MR McALARY:   Yes, I think it would.  I do not dispute that, your Honour, particularly as it is almost incorporated into the speech.  I do not know that I would assist your Honours in just reading the material.

GLEESON CJ:   Did that Law Council report deal with this issue that we are worried about?

MR McALARY:   I am not sure, your Honour, now that you have mentioned it to me.  I did not get to that ‑ ‑ ‑

GLEESON CJ:   Perhaps your junior could have a look at that and could let us have a note.

MR McALARY:   Yes I shall, your Honour.  Your Honour, may I say that this matter came before the House on two occasions.  The material at page 1082 of Hansard deals with the second reading.  As your Honours can see, it is the second reading.  The Bill was read a first time.  If your Honours turn over to page 1170, there seems to be a second debate upon it.  A Mr Cudmore speaks upon it.  I do not know that anything in particular arises out of it, but I should for the sake of completeness draw your Honours’ attention to it.
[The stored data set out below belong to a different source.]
-- ==== Sys2Proof/Syntax.lean ====
section
/-! DEFINITION. The commands of the block: one constructor for each row of the opcode table, with its operands, and the structures that some operands are. -/

namespace Sys2Proof.Machine

/-! ### Operands with a structure -/

/-- A cross-engine packet (R266): header fields, its reserved bits as one number (bits 29:16 of word 0, then bits 63:39 and 31:16 of word 3, then bytes 0x20 to 0x3F), and
an XCOPY's payload. -/
structure XPacket where
  xtype  : Nat
  dst    : Nat
  src    : Nat
  hops   : Nat
  job    : Nat
  wa     : Nat
  wb     : Nat
  sfield : Nat
  stag   : Nat
  data   : List Byte
  resv   : Nat := 0
deriving DecidableEq, Repr

/-- The flit of a DATA frame: a packet's header flit, or a payload flit of an XCOPY; a port that holds a payload flit knows its packet's header. -/
inductive Flit where
  | head (p : XPacket)
  | body (owner : XPacket) (bytes : List Byte)
deriving DecidableEq, Repr

/-- A frame as it is received (R257, R258): trailer fields, whether FEC decoded its codewords, the codewords corrected, the CRC it carries,
the flit of a DATA frame, and the link credit the peer returns with it, per class 2 to 4 (R264; log entry 30). Log entry 16. -/
structure Frame where
  seq    : Nat
  ackSeq : Nat
  ftype  : Nat
  resv   : Nat
  fecOk  : Bool
  corr   : Nat
  crc    : Nat
  flit   : Option Flit
  credit : List Nat
deriving DecidableEq, Repr

/-- Why a read of host memory failed: the completion timeout, an unsupported request, a completer abort or a poisoned completion (R294, R316). -/
inductive ReadFail where
  | timeout | unsupported | abort | poisoned
deriving DecidableEq, Repr

/-- Who made a dictionary request (R353): CAN, a mailbox channel, an RPDO, or a channel that a reset has returned to IDLE since (R349). -/
inductive Requester where
  | can
  | rpdo
  | mailbox (port chan : Nat)
  | gone
deriving DecidableEq, Repr

/-- What the MD of a field counts by time in a microsecond (R429, R449), by the tag of the running task's phase class, 16 and above for filler and no task: CCLK with
the steward's clock ungated, filler steps, SRAM bank cycles, flits, and CCLK of its cores in state RUN. -/
structure Activity where
  field : Nat
  tag   : Nat
  clk   : Nat
  fill  : Nat
  bank  : Nat
  flit  : Nat
  run   : Nat
deriving DecidableEq, Repr

/-- What a PMBus read answered (R434): it was not made, it failed twice, or a value. -/
inductive BusRead (α : Type) where
  | unread | failed
  | got (x : α)
deriving DecidableEq, Repr

/-- A rail's status registers (R434): a warning bit, a fault bit, and its output off or below its undervoltage limit. -/
structure RailStatus where
  warn  : Bool
  fault : Bool
  off   : Bool
deriving DecidableEq, Repr

/-- What firmware reads of a rail on schedule (R434): READ_POUT in W, and its status. -/
structure RailRead where
  rail   : Nat
  pout   : BusRead Nat
  status : BusRead RailStatus
deriving DecidableEq, Repr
That, your Honours, brings me to the position where I can actually turn to the legislation itself.  Your Honours, there are two very significant provisions in the legislation:  The first is the definition of the word “fault” in 27A.  Since the decision in Vesta v Butcher, it seems to be accepted that the word “fault” contains two limbs.  The first limb is applicable to the fault of the defendant, and the second limb is applicable to the fault of the plaintiff in the action.  For a period of time there was some dispute as to the meaning of the word “negligence” where it appears in the first limb of the definition, but the judgment in Vesta v Butcher makes it clear - and it appears to have been accepted everywhere since - that the word “negligence” there now means the tort of negligence at common law, that is, an obligation imposed upon the parties by law in consequence of their relationship, is a strict civil wrong tort.  Breach of fiduciary duty is clear enough, and any other act or omission which gives rise to a liability in tort is also clear enough.  So the first limb deals solely with liability in tort.

The second limb deals with a situation under which there may be a liability in tort.  In other words, in the failure to take reasonable care for your own safety, there may be a breach of a duty that you had to other persons.  As the former Chief Justice Sir Garfield Barwick observed, the duties of users of the road are mutual.  So, while the plaintiff suing the defendant for the defendant’s negligence may also be liable to the defendant if his own behaviour has meant a breach of duty to the defendant, so the second limb of the definition clearly allows both a liability situation and a failure to take reasonable care.  That position seems to be well established now.  For many years there was considerable discussion, as your Honours will see from looking at Glanville Williams, about what was the meaning of the word “negligence”, but I assume for the purpose of my submissions that that position is clear.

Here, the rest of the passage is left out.